EAT St. John Restaurant 26 St. John St., 20/7251-0848, stjohnrestaurant.com
A pioneer in reviving the derelict neighborhood of Smithfield, St. John's whitewashed walls and rugged wooden fixtures are a nod to its past as a smokehouse. Nowadays, expect to eat a hearty selection of all-English cuisine: plenty of offal (spleen, brains, and liver are staples), plus long-neglected desserts like Eccles currant-filled puffed pastries. Closed Sun.

EAT Smiths of Smithfield 66-77 Charterhouse St., 20/7251-7950, smithsofsmithfield.co.uk
Warehouse-style, four-floor eating megaplex serving traditional British grub: snacks and beer on the first floor, champagne and cocktails on the second. There's a brasserie on the third floor, and a swanky, pricey restaurant at the top. Brasserie and champagne bar closed Sun.
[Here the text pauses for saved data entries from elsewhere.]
-- ==== Sys2Proof/Laws/Keeps.lean ====
section
/-! SUPPORT. Properties of the ASIC side that every move and every landing byte keeps are kept by every sequence; and the
agreement of request flags and latches (`Asic.Handshake`) is one. -/

namespace Sys2Proof.Machine

/-! ### Properties every access keeps -/

/-- A property of the ASIC side that moves, landing bytes, draws and triggered TOD writes keep. -/
structure Lasting (I : Asic → Prop) : Prop where
  move : ∀ p mv a, I a → I (applyMove p mv a)
  store : ∀ p a addr b a', I a → storeByte p a addr b = .ok a' → I a'
  draw : ∀ a n, I a → I { a with draws := n }
  pend : ∀ a v, I a → I { a with todPend := v }

/-- The state a result leaves, also where it ends early. -/
def left {α : Type} : EStateM.Result Stop State α → State
  | .ok _ s => s
  | .error _ s => s

/-- A controller step keeps a property of the ASIC side, however it ends. -/
def Keeps {α : Type} (I : Asic → Prop) (m : Seq α) : Prop := ∀ s, I s.asic → I (left (m s)).asic

section
variable {I : Asic → Prop} {α β : Type}

theorem Lasting.moves (h : Lasting I) (p : Params) (mvs : List Move) (a : Asic) (ha : I a) : I (runMoves p mvs a) := by
  unfold runMoves
  induction mvs generalizing a with
  | nil => exact ha
  | cons mv mvs ih => exact ih _ (h.move p mv a ha)

theorem Lasting.cells (h : Lasting I) (p : Params) (cells : List Host.Cell) {a b : Asic} (ha : I a)
    (hb : storeCells p a cells = .ok b) : I b := by
  induction cells generalizing a with
  | nil => cases hb; exact ha
  | cons c cs ih =>
    unfold storeCells at hb
    split at hb
    · next a' h' => exact ih (h.store _ _ _ _ _ ha h') hb
    · cases hb

theorem Lasting.tick (h : Lasting I) {s : State} (hs : I s.asic) : I s.tick.asic := h.moves _ _ _ hs

theorem Lasting.xferRead (h : Lasting I) (addr n : Nat) : Keeps I (xferRead addr n) := by
  intro s hs
  unfold Machine.xferRead
  cases s.failure with
  | some ls => exact h.tick hs
  | none =>
    show I (if _ then _ else s.tick).asic
    split
    · exact h.draw _ _ (h.tick hs)
    · exact h.tick hs

theorem Lasting.land (h : Lasting I) (cells : List Host.Cell) : Keeps I (land cells) := by
  intro s hs
  unfold Machine.land
  cases hc : storeCells s.par s.asic cells with
  | error f => exact hs
  | ok a => exact h.cells _ _ hs hc

theorem Lasting.landFailed (h : Lasting I) (cells : List Host.Cell) (f : Failure) : Keeps I (landFailed cells f) := by
  intro s hs
  unfold Machine.landFailed
  cases hc : storeCells s.par s.asic (landedCells cells f.landed) with
  | error f => exact hs
  | ok a => exact h.pend _ _ (h.cells _ _ hs hc)

theorem Lasting.xferWrite (h : Lasting I) (addr : Nat) (buf : List Byte) : Keeps I (xferWrite addr buf) := by
  intro s hs
  unfold Machine.xferWrite
  cases s.failure with
  | some f => exact h.landFailed _ _ _ (h.tick hs)
  | none => exact h.land _ _ (h.tick hs)

theorem Lasting.readReg (h : Lasting I) (r : Reg) : Keeps I (readReg r) := by
  intro s hs
  have := h.xferRead r.addr r.width s hs
  unfold Machine.readReg memRead
  rw [seq_bind]
  cases hx : Machine.xferRead r.addr r.width s <;> rw [hx] at this <;> exact this

theorem Lasting.writeReg (h : Lasting I) (r : Reg) (v : Nat) : Keeps I (writeReg r v) := h.xferWrite _ _

theorem Lasting.perform (h : Lasting I) (a : Act) : Keeps I a.perform := by
  intro s hs
  cases a with
  | line _ => exact hs
  | read r => exact h.readReg r s hs
  | write r v =>
    have := h.writeReg r v s hs
    simp only [Act.perform]
    cases hx : Machine.writeReg r v s <;> rw [hx] at this <;> exact this
  | perout _ => exact hs
  | markPair _ _ _ => exact hs
  | todDone _ => exact hs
DRINK Cargo 83 Rivington St., 20/7739-3440, cargo-london.com
Hip Shoreditch hybrid bar/club/restaurant: late-night live acts are reliable and eclectic, while both food and drink are Latin-inflected street snacks like tangy quesadillas and freshly made caipirinhas.

DRINK Loungelover 1 Whitby St., 20/7012-1234, loungelover.co.uk
Campy, over-the-top lounge, decked out like the love child of a pawn shop and a brothel, with red velvet drapes, mismatched stools, and huge chandeliers. Allow time to browse the 16-page cocktail list; if in doubt, try the Mrs. Robinson (Cognac and Drambuie). Closed Sun.

DRINK Match EC1 45-47 Clerkenwell Rd., 20/7250-4002, matchbar.com
Sleek steel bi-level cocktail bar that's buzziest in the early evening with the after-work crowd. Order a Dark and Stormy or a classic martini--cocktail king Dale de Groff was behind the drink list. Closed Sun. SHOP Family Tree 53 Exmouth Mkt., 20/7278-1084, familytreeshop.co.uk Artsy and eclectic boutique: The owners and their friends make much of the wares, which includes sleek jewelry, hand-screened T-shirts, and handmade purses. Closed Sun.

SHOP Microzine 66-67 Colebrooke Row, Islington, 20/7704-6667, microzine.co.uk
Take a short Tube ride north into Islington to find what's likely the hottest store in London: the men's megastore known as Microzine. It's a hybrid boutique and magazine: Its stock changes every month like a new issue, and everything is for sale, even the fixtures. Open Mon.--Fri., 11 a.m.--6 p.m.; Sat., 10 a.m.--7 p.m.; Sun., noon--6 p.m.

SHOP SCP 135-139 Curtain Rd., 20/7739-1869, scp.co.uk
A contemporary furniture showroom that commissions big names such as Michael Sodeau but also stocks products by local artisans working in the Hoxton studios. Stop by to browse for big items, or pick up more-affordable goodies like lighting, books, and accessories.

SHOP Spitalfields Market 103-117 Commercial St., at Lamb & Brushfield Sts. 20/7247-8556
This historic, wrought-iron market building is bustling again after falling into disrepair in the 1980s. These days, the stalls are individually owned and heavy on crafts--dyed sheepskin rugs, handmade clothes, and lashings of aromatherapy-inflected home products. General market Mon.--Fri. and Sun., 10 a.m.--5 p.m.; fashion and art markets Fri., 10 a.m.--4 p.m.

PLAY Fabric 77a Charterhouse St., 20/7336-8898, fabriclondon.com
Onetime meat cellar turned superclub, a mecca for dance music snobs: Its three separate spaces are inventively programmed. Nostalgic types should head for the warehouse-like space that resembles a late-1980s rave. Fri. and Sat. only.